Notes: aVisual analogue scale; bbody mass index; cKellgren and Lawrence; dbone marrow lesion; epressure pain threshold.

Abbreviation: β, standardized partial regression coefficient.

Discussion

This study aimed to clarify the predisposing factors for pain in patients with knee OA, especially regarding differences between pain on walking and pain at rest. We found that significant differences existed in the predisposing factors between the two types of pain. To our knowledge, this is the first study to comprehensively evaluate the factors affecting pain in OA with a focus on differences between the two types of pain.

Pain in knee OA is a complex subjective phenomenon.11 Our results suggested that pain on walking was significantly associated with BMI and KL grade, which indicated that mechanical and structural factors were involved in the mechanism. By contrast, pain at rest was significantly associated with PPT, showing that mechanical hyperalgesia of the knee possibly contributes the mechanism of pain at rest. In fact, four patients in this study had higher VAS scores at rest than on walking, suggesting that pain on walking is not simply the addition of a loading effect to pain at rest.

A growing body of evidence indicates that peripheral and central sensitization plays an important role in pain mechanism in knee OA patients.9 Mechanical hyperalgesia at the patella tendon partly explains peripheral sensitization in patients with symptomatic knee OA, which has been reported as an evident trigger of central sensitization.6,17,18 Although this study could not directly demonstrate the relationship between the central sensitization and rest pain because of the single PPT measurement, the degree of hyperalgesia at representative knee structure was surely associated with intensity of pain at rest.
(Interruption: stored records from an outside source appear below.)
-- ==== Sys2Proof/Machine/Dispatch.lean ====
section
/-! DEFINITION. The meaning of each command: one arm per row of the table. No meaning changes the queue of commands. -/

namespace Sys2Proof.Machine

/-- What a command does to the part. -/
def exec (i : Instr) (s : State) : Host.Outcome State Fault Refusal :=
  match i with
  | .resetPinAssert => Sys2Proof.Machine.execResetPinAssert s
  | .resetPinRelease testStrap rateHigh rateLow => Sys2Proof.Machine.execResetPinRelease testStrap rateHigh rateLow s
  | .selfTestEnd pass => Sys2Proof.Machine.execSelfTestEnd pass s
  | .warmResetBegin => Sys2Proof.Machine.execWarmResetBegin s
  | .offHook p => Sys2Proof.Machine.execOffHook p s
  | .onHook p => Sys2Proof.Machine.execOnHook p s
  | .decodingOnHook p => Sys2Proof.Machine.execDecodingOnHook p s
  | .breakEnd p ms => Sys2Proof.Machine.execBreakEnd p ms s
  | .digitComplete p => Sys2Proof.Machine.execDigitComplete p s
  | .fault p => Sys2Proof.Machine.execFault p s
  | .faultClear p => Sys2Proof.Machine.execFaultClear p s
  | .contactChange p c => Sys2Proof.Machine.execContactChange p c s
  | .slowScan g closed faulty => Sys2Proof.Machine.execSlowScan g closed faulty s
  | .settleExpiry g => Sys2Proof.Machine.execSettleExpiry g s
  | .waitLimitExpiry p => Sys2Proof.Machine.execWaitLimitExpiry p s
  | .ringLimitExpiry p => Sys2Proof.Machine.execRingLimitExpiry p s
  | .phaseBegin => Sys2Proof.Machine.execPhaseBegin s
  | .trunkFrame octets => Sys2Proof.Machine.execTrunkFrame octets s
  | .holdoverExpiry => Sys2Proof.Machine.execHoldoverExpiry s
  | .restartReplyExpiry => Sys2Proof.Machine.execRestartReplyExpiry s
  | .seizeReplyExpiry slot => Sys2Proof.Machine.execSeizeReplyExpiry slot s
  | .clearReplyExpiry slot => Sys2Proof.Machine.execClearReplyExpiry slot s
  | .entryStart => Sys2Proof.Machine.execEntryStart s
  | .entryComplete => Sys2Proof.Machine.execEntryComplete s
  | .accept tag => Sys2Proof.Machine.execAccept tag s
  | .reject tag r => Sys2Proof.Machine.execReject tag r s
  | .progress tag => Sys2Proof.Machine.execProgress tag s
  | .headClear tag r => Sys2Proof.Machine.execHeadClear tag r s
  | .headClearAck tag => Sys2Proof.Machine.execHeadClearAck tag s
  | .incoming ref number => Sys2Proof.Machine.execIncoming ref number s
  | .restartAck tags => Sys2Proof.Machine.execRestartAck tags s
  | .flow f => Sys2Proof.Machine.execFlow f s
  | .malformedHeadMessage octets => Sys2Proof.Machine.execMalformedHeadMessage octets s
  | .requestReceived octets => Sys2Proof.Machine.execRequestReceived octets s
  | .lineBreak => Sys2Proof.Machine.execLineBreak s
  | .recordComplete => Sys2Proof.Machine.execRecordComplete s
  | .identify num body => Sys2Proof.Machine.execIdentify num body s
  | .configEnterOrderly num body => Sys2Proof.Machine.execConfigEnterOrderly num body s
  | .configEnterForce num body => Sys2Proof.Machine.execConfigEnterForce num body s
  | .configExit num body => Sys2Proof.Machine.execConfigExit num body s
  | .mapSet num body => Sys2Proof.Machine.execMapSet num body s
  | .paramSet num body => Sys2Proof.Machine.execParamSet num body s
  | .postureSet num body => Sys2Proof.Machine.execPostureSet num body s
  | .groupStandby num body => Sys2Proof.Machine.execGroupStandby num body s
  | .groupWake num body => Sys2Proof.Machine.execGroupWake num body s
  | .testClaimWait num body => Sys2Proof.Machine.execTestClaimWait num body s
  | .testClaimForce num body => Sys2Proof.Machine.execTestClaimForce num body s
  | .testRelease num body => Sys2Proof.Machine.execTestRelease num body s
  | .slotBlock num body => Sys2Proof.Machine.execSlotBlock num body s
  | .slotUnblock num body => Sys2Proof.Machine.execSlotUnblock num body s
  | .trunkRelease num body => Sys2Proof.Machine.execTrunkRelease num body s
  | .alarmAck num body => Sys2Proof.Machine.execAlarmAck num body s
  | .queryLine num body => Sys2Proof.Machine.execQueryLine num body s
  | .querySlots num body => Sys2Proof.Machine.execQuerySlots num body s
  | .queryQueues num body => Sys2Proof.Machine.execQueryQueues num body s
  | .queryLink num body => Sys2Proof.Machine.execQueryLink num body s
  | .queryAlarms num body => Sys2Proof.Machine.execQueryAlarms num body s
  | .warmReset num body => Sys2Proof.Machine.execWarmReset num body s
  | .unknownRequest num kind body => Sys2Proof.Machine.execUnknownRequest num kind body s
  | .framingError => Sys2Proof.Machine.execFramingError s

end Sys2Proof.Machine
end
Although OA pain is traditionally considered to be nociceptive, there has been reported that approximately 5.4–28% of knee OA patients have components of neuropathic pain evaluated by questionnaires such as painDETECT.19,20 While neuropathic pain and central sensitization sometimes exhibit similar clinical features,21 they are not always identical conditions17 and the usefulness of neuropathic pain questionnaires for assessing pain sensitization in OA still remains controversial.22,23 Therefore, we did not include such questionnaires in this study. However, Power et al24 recently reported that neuropathic pain is more strongly associated with pain at rest than on activity in patients with end-stage hip and knee OA. They mentioned that clinical presentation of pain at rest may warrant more thorough evaluation for potential neuropathic pain, which may open an interesting aspect of pain at rest and probably support our findings.

This study showed that VAS score on walking was significantly correlated with BMI, KL grade, synovitis score, and BML score in the univariate analysis. However, the significant explanatory variables were BMI and KL grade in the multiple regression analysis. In another univariate analysis (data not shown), the synovitis score and BML score significantly correlated with KL grade. Therefore, a possible explanation for the change in the explanatory variables was that synovitis score and BML score were confounding factors for the KL grade.

This study has several limitations. First, selection bias possibly exists because this study was a retrospective cross-sectional study. Second, nearly one-half of the patients had KL grade 4 OA; therefore, these results may not be applicable to patients with early OA. Third, we did not measure PPT at multiple locations, so we could not directly demonstrate the relationship between pain at rest and central sensitization. Finally, factors affecting pain severity, such as other painful disorders, psychosocial problems and treatment including medicines, were not evaluated in this study.

Conclusions

Predisposing factors were significantly different between pain on walking and pain at rest, indicating that different pain mechanisms exist in the two types of pain. Pain on walking was more strongly associated with mechanical and structural factors, while pain at rest was associated with mechanical hyperalgesia of the knee.